The Minister for the National Disability Insurance Scheme, Stuart Robert, spoke in Parliament yesterday and assured the public that all eligible NDIS applicants would be fully funded – nothing to see here; all is well – back to the fields.  The problem, amongst a great many, is that even if that statement endures the test of time it quite pragmatically fails to acknowledge the many persons who will simply be deemed ineligible – like our son, Dylan.  The conversation around “the invisible people” of Australia shall not even find exchange – that cohort whose home is indeed Australia but under cynical manipulation of the Migration Act 1958 become less a group of second-class citizens but quite literally non-class-citizens.  The ongoing parsing around permanence of place continues to create a divide in Australia that many are not even aware exists but which I aim to make known – hopefully.

Where so many applicants were simply denied their denial leaves in its wake a cohort that have little capacity to affect appeal or attend the political equity such mandate for remediation requires – but setting aside this most aggrieved and desperate class we can consider the very scheme itself, established to protect the most vulnerable but the first tranche to be surgically – and creatively – cut by Government in quest of its marquee pledge to “balance the books”. The federal budget had to be seen to be balanced yesterday – by any means necessary – because an election was won on such trumpeting.  The bugle call however has come at the cost to the nation’s disabled and unless one is personally effected such people are easy to forget.  Besides, the next media distraction will come along shortly – as sure as night follows day – and the government, even where the event can be as equally grim, relies upon such endless headlines competing for the publics limited attention span in a news cycle more 24 second than 24 hour.  Complexity is confusion and confusion is easily gamed.  “How good is a 24 second news cycle?”  It’s great because it can be tempered by easy slogans and the permission to forget or never study the broader detail.

I don’t want to hear about unfunded empathy – I just want some good old fashioned, Australian dinky die fair dinkum decency restored to leadership and the nation.

Coming up in a future article; “The Invisible People”. Our little boy who has no other home and is woefully segregated by the Commonwealth in which he lives.
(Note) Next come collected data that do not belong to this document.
/-- Take the charges of an admitted packet (R124, R129). -/
def takeCharges (fn : Nat) (w : List Word) (s : State) : State :=
  let cs := charges s fn w
  let s1 := cs.foldl (fun t p => chargeBudget fn p.1 p.2 t) s
  let t := pTarget w
  let k := bits t 15 13
  let pool := if pClass w = 0 then 5 else 6
  let charge := (cs.find? (fun p => p.1 == pool)).elim 0 Prod.snd
  let s2 := if k = 0 ∨ k = 4 ∨ charge = 0 then s1 else chargeCell t pool charge s1
  match chargesLane w with
  | some l =>
    let ln := getLane s2 l
    { s2 with lanes := mset {} s2.lanes l { ln with reserved := ln.reserved + 1 } }
  | none => s2

/-- FLUSH at its admission: the packets of each named live pair up to its SQ tail will end with
FLUSHED; the answer's bitmap (R175, R176). -/
def flushPairs (fn mask : Nat) (s : State) : Nat × State :=
  ((List.range 8).filter (fun p => bit mask p && (getPair s fn p).live)).foldl (fun a p =>
    let q := getPair a.2 fn p
    (a.1 + 2 ^ p, setPairOf fn p { q with flushLeft := q.fetched.length + sqQueued q } a.2)) (0, s)

/-- QUIESCING passes to QUIESCED once every command admitted before the QUIESCE has been answered
(R22). -/
def quiesceCheck (s : State) : State :=
  if s.glb.service = svQuiescing &&
      !(s.cmds.quiesceWait.any (fun i => s.cmds.admitted.any (fun c => c.id == i) ||
        s.cmds.replies.any (fun r => r.id == some i))) then
    setService svQuiesced { s with cmds := { s.cmds with quiesceWait := [] } }
  else s

/-- What the opcode does at the instant of its admission: FLUSH, QUIESCE and RESUME (R22, R23, R176).
`held` is 1 where QUIESCE or RESUME found its effect present; a RESUME admitted in STARTING is taken as one that did
(DESIGN CHOICE, log 112). QUIESCED waits for every command not yet answered, its reply held or not. -/
def atAdmission (c : Cmd) (s : State) : Cmd × State :=
  let op := cOp c
  if op = 0x80 then
    let (m, t) := flushPairs c.fn (wd c.words 8) s
    ({ c with held := [m] }, t)
  else if op = 0x83 then
    if s.glb.service = svReady ∨ s.glb.service = svReadOnly then
      ({ c with held := [0] }, setService svQuiescing
        { s with cmds := { s.cmds with
          quiesceWait := s.cmds.admitted.map Cmd.id ++ s.cmds.replies.filterMap Reply.id } })
    else ({ c with held := [1] }, s)
  else if op = 0x84 then
    if s.glb.service = svQuiescing ∨ s.glb.service = svQuiesced then
      ({ c with held := [0] }, setService (if s.glb.holdupOk then svReady else svReadOnly)
        { s with cmds := { s.cmds with quiesceWait := [] } })
    else ({ c with held := [1] }, s)
  else if op = 0xA0 then
    (c, if s.glb.service = svReadOnly then s else { s with jn := { s.jn with compacting := true, compactNow := true } })
  else (c, s)

/-- The trace's ADMIT message (R474). -/
def traceAdmit (fn pair : Nat) (w : List Word) (refused : Bool) (s : State) : State :=
  trace 3 (pClass w * 1024 + pair * 64 + b2n refused * 32 + fn)
    ([pOpcode w * 256] ++ leNats 2 (pTag w)) s

/-- Admit the packet at the head (R112, R115, R124). The longest decision is noted in ns (R144). -/
def admitHead (fn pair : Nat) (w : List Word) (s : State) : State :=
  let q := getPair s fn pair
  let wait := (s.now - q.headAt.getD s.now) * 1000
  let s1 := takeCharges fn w s
  let s2 := { s1 with adm := { s1.adm with peakAdmit := min 0xFFFF (max s1.adm.peakAdmit wait) } }
  let (c, s3) := atAdmission (newCmd s fn pair w) s2
  let s4 := { s3 with cmds := { s3.cmds with admitted := s3.cmds.admitted ++ [c], nextId := s3.cmds.nextId + 1 } }
  popHead fn pair (count 1 fn (traceAdmit fn pair w false (askReads c s4)))

/-- ADMISSION_DECISION: the packet at the head is checked and admitted, or the outcome with which it will
end is fixed (R115, R156, R164). A flushed packet always ends with FLUSHED (R176). (DEDUCED, log 31) -/
def admissionDecision (fn pair : Nat) (s : State) : State :=
  let q := getPair s fn pair
  if s.jn.stopped || !s.adm.opened || !q.live then s else
  match q.fetched, q.headAt, q.decided with
  | w :: _, some _, none =>
    if 0 < q.flushLeft then setPairOf fn pair { q with decided := some (sFlushed, []) } s
    else match verdict s fn pair w with
      | none => quiesceCheck (admitHead fn pair w s)
      | some r => setPairOf fn pair { q with decided := some r } s
  | _, _, _ => s

/-- A reply decided at the head (R162). -/
def headReply (fn pair : Nat) (w : List Word) (r : Refused) (head : Bool) (s : State) : Reply :=
  { id := none, fn := fn, pair := pair, status := r.1, opcode := pOpcode w, head := head, tag := pTag w
    jsn := 0, results := padTo 7 0 r.2, cls := pClass w, admitAt := s.now
    deadline := s.now + 1, silentOk := false, outs := [], needFrame := 0, held := false, relAt := none }

/-- HEAD_DECISION_RELEASE: 1,200 CK_FABRIC cycles after the packet reached the head, which is 1.608 µs at
the lowest frequency, its outcome is handed to the reply writer (R164). Refusals for capacity are
counted by class (R144). -/
def headRelease (fn pair : Nat) (s : State) : State :=
  let q := getPair s fn pair
  if s.jn.stopped then s else
  match q.fetched, q.headAt, q.decided with
  | w :: _, some t, some r0 =>
    if s.now < t + 2 then s else
    let r := if 0 < q.flushLeft then (sFlushed, []) else r0
    let s1 := pushReply (headReply fn pair w r true s) s
    let s2 := if r.1 = sRefCapacity then
        count 3 (pClass w) { s1 with adm := { s1.adm with
          refused := mset 0 s1.adm.refused (pClass w) (satInc (mget 0 s1.adm.refused (pClass w)) 0xFFFFFFFF)
          peakAdmit := max s1.adm.peakAdmit 1608 } }
      else { s1 with adm := { s1.adm with peakAdmit := max s1.adm.peakAdmit 1608 } }
    popHead fn pair (count 2 fn (traceAdmit fn pair w true s2))
  | _, _, _ => s

end Sys2Proof.Machine
end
He is amongst that cohort of Australian residence now marching towards two million people who are part of the census, who drive the economy with spending and who call Australia home but they’re not only second class citizens – like so many of the disabled – they simply do not count in today’s modern Australia.  A nation that once proclaimed itself the land of the fair go – but is that still part of the national identity or just a catchy slogan used for political affect?